The heftier workload is even harder to manage with a smaller-than-normal staff. The DNR was staffed at only 83% of its normal summer ranks because a state government hiring freeze delayed efforts to hire seasonal workers for the busy time.
Like park attendance, outdoor equipment sales have skyrocketed.
A rush on bikes like never before
The sales floor at Eric’s Cycle & Fitness is normally crammed with bikes. Not this year. The store is nearly cleaned out because of a coronavirus-fueled summer rush.

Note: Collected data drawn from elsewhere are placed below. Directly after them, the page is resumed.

-- ==== Sys2Proof/Machine/RadioBase.lean ====
section
/-!
DEFINITION. Field radio: grid, record writes, abandonment, unbinding and the deliverer (R337, R361
to R363, R381 to R386).
-/

namespace Sys2Proof.Machine

/-- Change of a radio's state. -/
def Dev.modRad (s : Dev) (d : Fin 2) (f : RadioSt → RadioSt) : Dev :=
  { s with rad := vmod s.rad d f }

/-- Raise a bit of RF_IRQ. -/
def Dev.rfIrq (s : Dev) (d : Fin 2) (b : Nat) : Dev := s.orR R.RF_IRQ (2 ^ b) d

/-- The gallery a radio is bound to (R11). -/
def Dev.radGal (s : Dev) (d : Fin 2) : Option (Fin 6) :=
  if s.bt R.RF_STAT 15 d then toGal (s.fld R.RF_STAT 14 12 d) else none

/-- Enabled antennas. -/
def Dev.ants (s : Dev) (d : Fin 2) : List (Fin 4) :=
  (List.finRange 4).filter fun a => s.bt R.RF_CTL a.val d

/-- LOG2NREC: values other than 1 to 6 act as 1. -/
def Dev.log2nrec (s : Dev) (d : Fin 2) : Nat :=
  let n := s.fld R.RX_CFG 2 0 d
  if 1 ≤ n ∧ n ≤ 6 then n else 1

/-- LOG2NDLV: values other than 1 to 8 act as 1. -/
def Dev.log2ndlv (s : Dev) (d : Fin 2) : Nat :=
  let n := s.fld R.RCV_CTL 3 0 d
  if 1 ≤ n ∧ n ≤ 8 then n else 1

/-- Bytes of a record (R360). -/
def Dev.recSize (s : Dev) (d : Fin 2) : Nat := 64 + 9216 * (s.ants d).length

/-- SET a cell the radio names by an identifier register. -/
def Dev.radSet (s : Dev) (d : Fin 2) (reg : RegDef) (v : Nat) : Dev :=
  if s.cdieOn then s.cellSet (s.fld reg 15 0 d) v else s

/-- The value of a cell the radio names. -/
def Dev.radCell (s : Dev) (d : Fin 2) (reg : RegDef) : Nat := s.cell (s.fld reg 15 0 d)

/-! ### Slot grid (R337) -/

/-- One sample in station-time units. -/
def smpUnits : Nat := 24 * 2 ^ 33 * 15625

/-- One grid point in station-time units. -/
def gpUnits : Nat := 24 * 2 ^ 34 * 15625

/-- Samples of a superframe. -/
def sfSamples : Nat := 4000 * 512

/-- Station time in ns of the latest superframe boundary. -/
def Dev.sfBoundary (s : Dev) (d : Fin 2) : Nat :=
  let o := s.rg R.RF_SFOFS d
  s.ns - (s.ns + 10 ^ 9 - o) % 10 ^ 9

/-- Nanoseconds since the latest superframe boundary. -/
def Dev.sfPhase (s : Dev) (d : Fin 2) : Nat := (s.ns + 10 ^ 9 - s.rg R.RF_SFOFS d) % 10 ^ 9

/-- RF_SLOT. -/
def Dev.slotView (s : Dev) (d : Fin 2) : Nat := s.sfPhase d / 250000

/-- Put the sample grid on station time. -/
def Dev.alignGrid (s : Dev) (d : Fin 2) : Dev :=
  let b := s.sfBoundary d
  let p := (s.time.units - b * tsNs) / smpUnits
  s.modRad d fun r => { r with pos := p % sfSamples, sf := b, realign := false }

/-- Superframe number of a sample whose superframe starts at `sf`. -/
def Dev.sfnOf (s : Dev) (d : Fin 2) (sf : Nat) : Nat :=
  let b := (vget s.rad d).bnd
  ofS 32 ((s.rg R.RF_SFN d : Int) - ((b : Int) - sf) / 10 ^ 9)

/-- Station time in ns of position `p` of the superframe that starts at `sf`. -/
def posNs (sf p : Nat) : Nat := sf + p * 15625 / 32

/-! ### Record writes and the end of a capture -/

/-- A write of the radio to its bound gallery's store: refused while the gallery is not up (R361,
R41). -/
def Dev.radWrite (s : Dev) (d : Fin 2) (a : Nat) (b : List Byte) : Dev :=
  match s.radGal d with
  | none => s
  | some g =>
    if s.galUp g then s.wrBytes a b
    else
      ((s.count R.RF_WERR 1 d).rfIrq d 8).modRad d fun r => { r with
        trig := r.trig.map fun t => { t with capt := t.capt.map fun c => { c with werr := true } } }

/-- The open capture of a radio. -/
def Dev.capture (s : Dev) (d : Fin 2) : Option Rec :=
  ((vget s.rad d).trig).bind (·.capt)

/-- Drop the open capture record; what else a trigger holds stays. -/
def Dev.dropCapture (s : Dev) (d : Fin 2) : Dev :=
  s.modRad d fun r => { r with trig := r.trig.map fun t => { t with capt := none } }

/-- CAPTURE_ABANDON: the progress cell falls back and the record is reused (R361, R362). `count` for
a squash that the qualifier did not cause. -/
def Dev.abandon (s : Dev) (d : Fin 2) (count : Bool) : Dev :=
  match s.capture d with
  | none => s
  | some c =>
    let s := (s.dropCapture d).radSet d R.RX_PCELL (32 * c.seq % 2 ^ 32)
    if count then s.count R.RF_ABANDON 1 d else s

/-- RECORD_DROP: undelivered records are dropped at the unbinding (R386). -/
def Dev.dropRecords (s : Dev) (d : Fin 2) : Dev :=
  let w := s.rg R.RX_WSEQ d
  let q := s.rg R.RCV_DSEQ d
  let n := (w + 2 ^ 32 - q) % 2 ^ 32
  let s := ((s.wr R.RCV_DSEQ w d).count R.RCV_DROPPED n d).radSet d R.RCV_DCELL w
  if s.bt R.RCV_CTL 30 d then s.radSet d R.RX_RELCELL w else s

/-- RADIO_UNBIND (R363): an open capture ends without a further operation, a radio-opened epoch is
squashed with cause 5, a deferred detection is dropped, and records are dropped. -/
def Dev.radioUnbind (s : Dev) (d : Fin 2) : Dev :=
  match s.radGal d with
  | none => s
  | some g =>
    let had := (s.capture d).isSome
    let s := s.dropCapture d
    let s := if had then s.count R.RF_ABANDON 1 d else s
    let s := s.modGal g fun x => { x with ep := { x.ep with
      squash := if x.ep.isOpen && x.ep.radio && x.ep.squash == 0 then 5 else x.ep.squash
      defer := none } }
    let s := s.dropRecords d
    s.setF R.RF_STAT 15 12 0 d

/-! ### Configuration checks -/

/-- The record ring passes its check (R360). -/
def Dev.recOk (s : Dev) (d : Fin 2) (g : Fin 6) : Bool :=
  let a := s.fld R.RX_BASE 39 0 d
  let n := 2 ^ s.log2nrec d * s.recSize d
  a % 64 == 0 && decide (galStore g.val ≤ a) && decide (a + n ≤ galStore g.val + 0x1000000)

/-- Check the record ring at EN or at a binding (R360). -/
def Dev.checkRec (s : Dev) (d : Fin 2) : Dev :=
  match s.radGal d with
  | none => s
  | some g =>
    let bad := !s.recOk d g
    let s := s.modRad d fun r => { r with cfgBad := bad }
    if bad then (s.setB R.RF_STAT 29 true d).rfIrq d 7 else s

/-- The deliverer's configuration passes its check (R381). -/
def Dev.rcvOk (s : Dev) (d : Fin 2) (g : Fin 6) : Bool :=
  let a := s.fld R.RCV_RESBASE 39 0 d
  let b := s.fld R.RCV_DLVBASE 39 0 d
  let nb := 512 * 2 ^ s.log2ndlv d
  let r := s.rg R.RCV_RING d
  let loc := fun (reg : RegDef) => bits (s.rg reg d) 30 26 == 0 && !s.foreign (s.rg reg d)
  a % 1024 == 0 && decide (galStore g.val ≤ a)
    && decide (a + 1024 * 2 ^ s.log2nrec d ≤ galStore g.val + 0x1000000)
    && b % 512 == 0 && (inAtrium b nb || s.inStack b nb)
    && bit r 31 == 1 && decide (56 ≤ bits r 9 0)
    && loc R.RCV_LCELL && loc R.RCV_NCELL && loc R.RCV_DCELL && loc R.RCV_DRELCELL

/-- Check the deliverer at EN or at a binding (R381). -/
def Dev.checkRcv (s : Dev) (d : Fin 2) : Dev :=
  match s.radGal d with
  | none => s
  | some g =>
    let bad := !s.rcvOk d g
    let s := s.modRad d fun r => { r with rcvBad := bad }
    if bad then s.setB R.RCV_STAT 31 true d else s

/-- Bind a radio to a gallery (R11, R360, R381). -/
def Dev.radioBind (s : Dev) (d : Fin 2) (g : Fin 6) : Dev :=
  let s := (s.setF R.RF_STAT 14 12 g.val d).setB R.RF_STAT 15 true d
  let s := s.modRad d fun r => { r with cfgBad := false, rcvBad := false }
  let s := if s.bt R.RF_CTL 31 d then s.checkRec d else s
  if s.bt R.RCV_CTL 31 d then s.checkRcv d else s

/-! ### Deliverer (R382 to R385) -/

/-- Address of the header of record SEQ. -/
def Dev.recAddr (s : Dev) (d : Fin 2) (seq : Nat) : Nat :=
  s.fld R.RX_BASE 39 0 d + seq % 2 ^ s.log2nrec d * s.recSize d

/-- DL of a record in ns (R382). -/
def Dev.recDl (s : Dev) (d : Fin 2) (seq : Nat) : Nat :=
  let a := s.recAddr d seq
  let fmt := s.rdN (a + 4) 1
  let l := if bit (s.rdN (a + 5) 1) 0 = 1 then 1 else fmtLen fmt
  let sfn := s.rdN (a + 0x14) 4
  let b := (s.sfBoundary d : Int) - toS 32 (s.rg R.RF_SFN d + 2 ^ 32 - sfn) * 10 ^ 9
  (b + 250000 * ((s.rdN (a + 0x10) 2 : Int) + l + 2)).toNat

/-- A part of a result block counts as settled (R380). -/
def Dev.settled (s : Dev) (d : Fin 2) (cell : RegDef) (part seq : Nat) : Bool :=
  let x := (s.radCell d cell + 2 ^ 32 - seq) % 2 ^ 32
  decide (1 ≤ x) && decide (x < 2 ^ 31) && s.rdN part 4 == seq

/-- Number of 1 bits. -/
def popcount : Nat → Nat → Nat
  | 0, _ => 0
  | n + 1, w => w % 2 + popcount n (w / 2)

/-- The path chosen for a record and its FALLBACK and LWORSE flags (R383). -/
def Dev.choosePath (s : Dev) (d : Fin 2) (seq : Nat) : Nat × Nat :=
  let blk := s.fld R.RCV_RESBASE 39 0 d + 1024 * (seq % 2 ^ s.log2nrec d)
  let c := s.settled d R.RCV_LCELL blk seq
  let l := s.settled d R.RCV_NCELL (blk + 512) seq && s.rdN (blk + 516) 1 == 0
  let pc := popcount 8 (s.rdN (blk + 6) 1)
  let pl := popcount 8 (s.rdN (blk + 518) 1)
  if l && (decide (pc ≤ pl) || !c) then (1, 0)
  else if c then (0, if l then 2 else 1)
  else (2, 0)

/-- Deliver one record at a mark fired at `f` (R384, R385). -/
def Dev.deliverOne (s : Dev) (d : Fin 2) (f : Nat) : Dev :=
  let seq := s.rg R.RCV_DSEQ d
  let a := s.recAddr d seq
  let (path, fl) := s.choosePath d seq
  let part := s.fld R.RCV_RESBASE 39 0 d + 1024 * (seq % 2 ^ s.log2nrec d)
    + (if path = 1 then 512 else 0)
  let late := decide (s.recDl d seq + 125000 < f)
  let hflags := s.rdN (a + 5) 1
  let nb := if path = 2 then 0 else s.rdN (part + 8) 2
  let free := decide ((seq + 2 ^ 32 - s.radCell d R.RCV_DRELCELL) % 2 ^ 32 < 2 ^ s.log2ndlv d)
  let nobuf := path != 2 && !free
  let buf := s.fld R.RCV_DLVBASE 39 0 d + 512 * (seq % 2 ^ s.log2ndlv d)
  let n := min 512 ((32 + nb + 63) / 64 * 64)
  let crc := if path = 2 then 0 else s.rdN (part + 6) 1
  let s := if path != 2 && free then s.putPoison buf (s.rdBytes part n) (s.poisoned part n) else s
  let flags := fl + 4 * b2n late + 8 * bit hflags 3 + 16 * bit hflags 0 + 32 * b2n nobuf
  let e := [(0x10, 8, if path = 2 || nobuf then 0 else buf), (0x18, 4, seq), (0x1C, 1, path),
    (0x1D, 1, flags), (0x1E, 1, crc), (0x1F, 1, s.rdN (a + 4) 1), (0x20, 8, s.rdN (a + 8) 8),
    (0x28, 2, s.rdN (a + 0x12) 2), (0x2A, 2, nb), (0x2C, 4, s.rdN (a + 0x14) 4)]
  let (code, s) := s.blockPost (s.fld R.RCV_RING 9 0 d) (0x20 + d.val) e
  let s := if taken code then s else s.count R.RCV_POSTLOST 1 d
  let q := (seq + 1) % 2 ^ 32
  let s := (s.wr R.RCV_DSEQ q d).radSet d R.RCV_DCELL q
  let s := if s.bt R.RCV_CTL 30 d then s.radSet d R.RX_RELCELL q else s
  let s := if path = 1 then s.count R.RCV_LEARNED 1 d else if path = 2 then s.count R.RCV_MISSING 1 d
    else if bit fl 0 = 1 then s.count R.RCV_FALLBACK 1 d else s.count R.RCV_LWORSE 1 d
  let s := if nobuf then s.count R.RCV_NOBUF 1 d else s
  if late then s.count R.RCV_MARKLATE 1 d else s

/-- Deliver every due published record, in SEQ order; at most 64 are held (R383). -/
def Dev.deliverDue (d : Fin 2) (f : Nat) : Nat → Dev → Dev
  | 0, s => s
  | n + 1, s =>
    let seq := s.rg R.RCV_DSEQ d
    if seq = s.rg R.RX_WSEQ d then s
    else if s.recDl d seq ≤ f + 125000 then Dev.deliverDue d f n (s.deliverOne d f)
    else s

/-- DEADLINE_MARK_DELIVER: the oldest mark on its way to the deliverer arrives (R382, R383). -/
def deadlineMarkDeliver (d : Fin 2) (s : Dev) : Dev :=
  match (vget s.tt d).radMarks with
  | [] => s
  | m :: ms =>
    let s := s.modTt d fun t => { t with radMarks := ms }
    if !s.bt R.RCV_CTL 31 d || (vget s.rad d).rcvBad || s.bt R.RCV_STAT 31 d || (s.radGal d).isNone || !s.ioUp d 2 then s
    else Dev.deliverDue d m.f 64 s

/-- DELIVERER_ENABLE and every write of RCV_CTL (R381). -/
def rcvCtlWrite (d : Fin 2) (v : Nat) (s : Dev) : Dev :=
  let was := s.bt R.RCV_CTL 31 d
  let s := s.plainWrite R.RCV_CTL v d
  if !was && bit v 31 == 1 then (s.modRad d fun r => { r with rcvBad := false }).checkRcv d else s

end Sys2Proof.Machine
end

“Nobody in the industry has ever seen this,” sales manager Dirk Bus said. “I was in the business back in the ’70s, after the Arab oil embargo. It got pretty crazy then. Still, nothing like this.”
With indoor and crowded spaces largely off-limits, people are turning to bikes, Bus said.
Manufacturers can’t keep up with demand. Bike stores across the country are out of stock.
The less-expensive comfort bikes are the most sought after, but they’re long gone. Customers at Eric’s have turned to high-end road bikes or tune-ups on old ones instead.
In June, the south Lansing store even started selling refurbished used bikes as a way to satisfy some of the summer demand.
“It’s impossible,” Bus said. “None of the main manufacturers have anything in the way of bikes until the 2021s start coming out, which will probably be in the next couple months.”
Outfitters should be prepared for a rush on winter gear, Olson said. He predicted people will continue looking for outdoor activities like hiking, snowshoeing and ice skating as the weather cools.
“We’ve seen a real strong uptick in our outdoor recreational vehicle riding,” he said. “That will continue in the fall through the winter. I expect you’ll see more people getting out on snowmobiles, that kind of stuff, than we’ve seen.”
Travel agent predicts coronavirus will determine winter getaway trends
The coronavirus will determine whether people travel outside the region, Barney said.
Although a few customers booked trips to places like Walt Disney World Resortin Florida before the school year started and others are eyeing winter Caribbean vacations, her hopes for winter are not high.
“I think there’s going to be another decrease in travel,” she said.
On the bright side, another coronavirus-caused hit to travel might mean a future vacation boom, Sheppard said.
“When study abroad comes back, it’s going to come back in a big way,” he said. “There’s so much pent-up demand. It’s almost like us having cabin fever in the spring multiplied by 100. These kids are just ready to go.”